───── RECORD EXCERPTS ─────

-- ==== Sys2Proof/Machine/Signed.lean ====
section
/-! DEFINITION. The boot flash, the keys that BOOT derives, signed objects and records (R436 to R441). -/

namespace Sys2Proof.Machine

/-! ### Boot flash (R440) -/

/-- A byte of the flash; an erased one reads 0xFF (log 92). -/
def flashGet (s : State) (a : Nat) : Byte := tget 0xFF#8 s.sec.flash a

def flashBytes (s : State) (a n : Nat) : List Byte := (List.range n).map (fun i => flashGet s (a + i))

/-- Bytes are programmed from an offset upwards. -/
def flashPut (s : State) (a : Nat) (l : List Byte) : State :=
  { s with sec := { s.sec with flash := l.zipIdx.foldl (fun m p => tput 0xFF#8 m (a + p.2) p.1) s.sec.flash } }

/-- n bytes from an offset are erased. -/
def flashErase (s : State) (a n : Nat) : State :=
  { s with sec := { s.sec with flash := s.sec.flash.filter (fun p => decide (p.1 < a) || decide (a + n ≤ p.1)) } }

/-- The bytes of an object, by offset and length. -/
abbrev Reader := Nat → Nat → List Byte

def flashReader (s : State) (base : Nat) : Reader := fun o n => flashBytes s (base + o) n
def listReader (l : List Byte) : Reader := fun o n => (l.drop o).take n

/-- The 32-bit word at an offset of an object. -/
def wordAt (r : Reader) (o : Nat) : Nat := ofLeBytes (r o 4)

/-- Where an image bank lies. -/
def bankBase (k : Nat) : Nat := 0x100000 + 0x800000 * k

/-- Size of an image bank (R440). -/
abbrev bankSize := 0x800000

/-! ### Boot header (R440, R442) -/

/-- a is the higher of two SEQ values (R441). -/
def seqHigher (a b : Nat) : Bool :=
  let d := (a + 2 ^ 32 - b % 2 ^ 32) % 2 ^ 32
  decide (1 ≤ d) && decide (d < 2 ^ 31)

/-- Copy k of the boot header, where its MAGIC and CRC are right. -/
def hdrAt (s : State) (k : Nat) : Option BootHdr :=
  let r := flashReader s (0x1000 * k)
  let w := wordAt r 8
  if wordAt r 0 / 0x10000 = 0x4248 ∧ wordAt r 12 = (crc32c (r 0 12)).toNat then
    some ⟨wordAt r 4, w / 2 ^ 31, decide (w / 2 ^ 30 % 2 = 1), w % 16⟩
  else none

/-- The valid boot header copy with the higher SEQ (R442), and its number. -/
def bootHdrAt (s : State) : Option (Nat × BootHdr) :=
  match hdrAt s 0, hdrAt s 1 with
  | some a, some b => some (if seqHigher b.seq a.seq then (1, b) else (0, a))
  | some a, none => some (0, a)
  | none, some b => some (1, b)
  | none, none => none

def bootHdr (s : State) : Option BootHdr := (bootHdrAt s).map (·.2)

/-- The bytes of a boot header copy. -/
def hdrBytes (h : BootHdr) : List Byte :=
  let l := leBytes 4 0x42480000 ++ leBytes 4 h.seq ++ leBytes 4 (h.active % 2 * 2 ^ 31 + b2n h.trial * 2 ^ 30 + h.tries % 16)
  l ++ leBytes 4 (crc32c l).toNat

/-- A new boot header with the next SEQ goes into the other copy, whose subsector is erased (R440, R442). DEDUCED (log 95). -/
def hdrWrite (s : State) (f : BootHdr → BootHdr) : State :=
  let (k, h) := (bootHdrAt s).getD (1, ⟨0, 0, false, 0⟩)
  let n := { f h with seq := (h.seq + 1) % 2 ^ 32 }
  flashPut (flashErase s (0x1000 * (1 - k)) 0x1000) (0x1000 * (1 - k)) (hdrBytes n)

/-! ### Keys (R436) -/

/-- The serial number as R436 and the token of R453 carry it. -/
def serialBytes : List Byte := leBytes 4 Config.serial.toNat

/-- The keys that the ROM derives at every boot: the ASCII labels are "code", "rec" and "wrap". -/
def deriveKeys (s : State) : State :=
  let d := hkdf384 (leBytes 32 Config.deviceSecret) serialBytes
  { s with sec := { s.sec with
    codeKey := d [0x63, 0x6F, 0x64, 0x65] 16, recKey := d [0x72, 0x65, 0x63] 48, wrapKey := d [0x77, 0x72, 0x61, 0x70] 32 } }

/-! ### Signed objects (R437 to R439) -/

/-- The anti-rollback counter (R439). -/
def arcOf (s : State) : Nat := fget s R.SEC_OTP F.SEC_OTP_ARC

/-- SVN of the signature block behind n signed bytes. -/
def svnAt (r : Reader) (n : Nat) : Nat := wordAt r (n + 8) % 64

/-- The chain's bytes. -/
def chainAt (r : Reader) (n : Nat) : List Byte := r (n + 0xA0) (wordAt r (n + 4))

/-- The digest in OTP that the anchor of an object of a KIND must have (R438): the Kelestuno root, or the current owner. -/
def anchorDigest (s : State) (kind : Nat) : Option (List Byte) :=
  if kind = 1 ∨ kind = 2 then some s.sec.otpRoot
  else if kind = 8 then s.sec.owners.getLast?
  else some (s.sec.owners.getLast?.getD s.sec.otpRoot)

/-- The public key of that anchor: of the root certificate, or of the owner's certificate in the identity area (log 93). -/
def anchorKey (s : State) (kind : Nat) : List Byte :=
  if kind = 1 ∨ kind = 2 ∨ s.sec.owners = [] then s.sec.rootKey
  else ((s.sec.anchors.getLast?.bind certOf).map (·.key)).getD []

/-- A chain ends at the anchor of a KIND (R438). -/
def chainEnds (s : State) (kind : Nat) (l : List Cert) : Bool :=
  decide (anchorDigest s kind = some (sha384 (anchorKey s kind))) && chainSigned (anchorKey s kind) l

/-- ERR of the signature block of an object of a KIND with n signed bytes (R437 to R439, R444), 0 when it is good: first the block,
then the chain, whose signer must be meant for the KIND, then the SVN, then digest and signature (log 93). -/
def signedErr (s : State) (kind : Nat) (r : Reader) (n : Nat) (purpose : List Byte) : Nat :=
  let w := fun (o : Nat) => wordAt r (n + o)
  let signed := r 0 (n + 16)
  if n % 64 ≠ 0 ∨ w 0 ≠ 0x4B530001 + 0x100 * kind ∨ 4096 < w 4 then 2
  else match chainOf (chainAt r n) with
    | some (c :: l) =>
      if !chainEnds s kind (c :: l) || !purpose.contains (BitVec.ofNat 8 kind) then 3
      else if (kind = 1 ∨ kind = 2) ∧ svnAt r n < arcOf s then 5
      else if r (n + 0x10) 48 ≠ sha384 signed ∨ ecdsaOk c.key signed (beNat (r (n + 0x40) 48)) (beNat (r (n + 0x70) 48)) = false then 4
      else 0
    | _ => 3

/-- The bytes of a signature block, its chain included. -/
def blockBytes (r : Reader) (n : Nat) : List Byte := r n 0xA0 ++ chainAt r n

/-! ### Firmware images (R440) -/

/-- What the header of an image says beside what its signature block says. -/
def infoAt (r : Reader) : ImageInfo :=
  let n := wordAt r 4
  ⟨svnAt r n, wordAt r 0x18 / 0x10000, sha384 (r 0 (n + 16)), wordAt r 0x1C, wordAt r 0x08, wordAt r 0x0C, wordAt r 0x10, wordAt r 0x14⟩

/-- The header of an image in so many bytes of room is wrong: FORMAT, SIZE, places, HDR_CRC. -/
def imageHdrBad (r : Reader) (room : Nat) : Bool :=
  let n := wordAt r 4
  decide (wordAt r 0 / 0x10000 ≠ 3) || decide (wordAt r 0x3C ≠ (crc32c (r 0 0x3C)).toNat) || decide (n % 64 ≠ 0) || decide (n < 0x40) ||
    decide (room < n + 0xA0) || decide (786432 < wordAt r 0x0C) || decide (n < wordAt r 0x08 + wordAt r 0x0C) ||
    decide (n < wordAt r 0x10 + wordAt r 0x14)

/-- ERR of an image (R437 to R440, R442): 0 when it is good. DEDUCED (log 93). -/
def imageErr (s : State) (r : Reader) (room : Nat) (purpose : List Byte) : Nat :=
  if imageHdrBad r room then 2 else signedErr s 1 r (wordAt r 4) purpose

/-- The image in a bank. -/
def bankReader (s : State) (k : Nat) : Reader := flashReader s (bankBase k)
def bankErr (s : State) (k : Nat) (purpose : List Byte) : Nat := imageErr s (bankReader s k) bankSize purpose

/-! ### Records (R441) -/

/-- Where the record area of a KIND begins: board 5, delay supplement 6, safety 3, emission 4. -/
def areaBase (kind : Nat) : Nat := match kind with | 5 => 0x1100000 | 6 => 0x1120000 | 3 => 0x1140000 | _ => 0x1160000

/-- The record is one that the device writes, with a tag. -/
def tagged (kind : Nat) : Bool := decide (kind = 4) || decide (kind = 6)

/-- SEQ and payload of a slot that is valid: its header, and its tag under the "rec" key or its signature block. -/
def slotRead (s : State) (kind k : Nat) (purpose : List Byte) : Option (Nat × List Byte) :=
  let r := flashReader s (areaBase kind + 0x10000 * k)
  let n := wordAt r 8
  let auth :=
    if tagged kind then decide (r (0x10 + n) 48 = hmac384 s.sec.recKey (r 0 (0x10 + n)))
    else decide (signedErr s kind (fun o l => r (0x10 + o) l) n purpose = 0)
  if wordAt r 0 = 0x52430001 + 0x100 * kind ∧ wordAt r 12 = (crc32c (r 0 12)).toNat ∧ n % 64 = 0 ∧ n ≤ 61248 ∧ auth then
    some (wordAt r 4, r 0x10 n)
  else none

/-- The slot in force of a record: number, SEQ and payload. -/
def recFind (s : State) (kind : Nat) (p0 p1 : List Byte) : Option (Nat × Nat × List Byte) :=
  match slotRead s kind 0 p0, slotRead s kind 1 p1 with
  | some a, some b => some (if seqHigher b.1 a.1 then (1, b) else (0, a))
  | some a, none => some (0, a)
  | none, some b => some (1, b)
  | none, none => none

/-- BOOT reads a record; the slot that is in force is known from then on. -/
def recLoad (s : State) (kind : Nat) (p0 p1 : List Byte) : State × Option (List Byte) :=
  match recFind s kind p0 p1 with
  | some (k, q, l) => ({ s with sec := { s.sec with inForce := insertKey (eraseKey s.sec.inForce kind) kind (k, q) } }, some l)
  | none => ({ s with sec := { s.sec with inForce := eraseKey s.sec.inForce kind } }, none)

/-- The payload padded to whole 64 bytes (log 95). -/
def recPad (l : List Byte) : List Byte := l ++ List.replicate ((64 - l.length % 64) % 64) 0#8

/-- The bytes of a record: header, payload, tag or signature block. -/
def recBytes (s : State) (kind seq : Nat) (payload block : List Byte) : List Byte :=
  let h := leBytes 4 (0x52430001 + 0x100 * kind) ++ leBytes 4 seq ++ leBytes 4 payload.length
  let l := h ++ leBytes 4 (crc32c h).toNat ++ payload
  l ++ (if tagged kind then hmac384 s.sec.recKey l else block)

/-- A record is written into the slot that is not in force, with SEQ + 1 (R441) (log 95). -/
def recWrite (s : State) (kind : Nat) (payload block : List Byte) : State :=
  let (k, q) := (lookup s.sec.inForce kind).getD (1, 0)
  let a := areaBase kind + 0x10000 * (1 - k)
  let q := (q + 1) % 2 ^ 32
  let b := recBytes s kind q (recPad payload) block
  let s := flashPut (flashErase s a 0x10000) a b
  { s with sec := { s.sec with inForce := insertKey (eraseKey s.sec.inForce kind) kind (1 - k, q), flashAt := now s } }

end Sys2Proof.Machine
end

─────

## TASK DIRECTIONS
Within the data above, the lines from the one with "def infoAt (r" to the one with "places, HDR_CRC. -/" must be repeated exactly; no other line belongs in the answer.

## EXERCISE RESULT
def infoAt (r : Reader) : ImageInfo :=
  let n := wordAt r 4
  ⟨svnAt r n, wordAt r 0x18 / 0x10000, sha384 (r 0 (n + 16)), wordAt r 0x1C, wordAt r 0x08, wordAt r 0x0C, wordAt r 0x10, wordAt r 0x14⟩

/-- The header of an image in so many bytes of room is wrong: FORMAT, SIZE, places, HDR_CRC. -/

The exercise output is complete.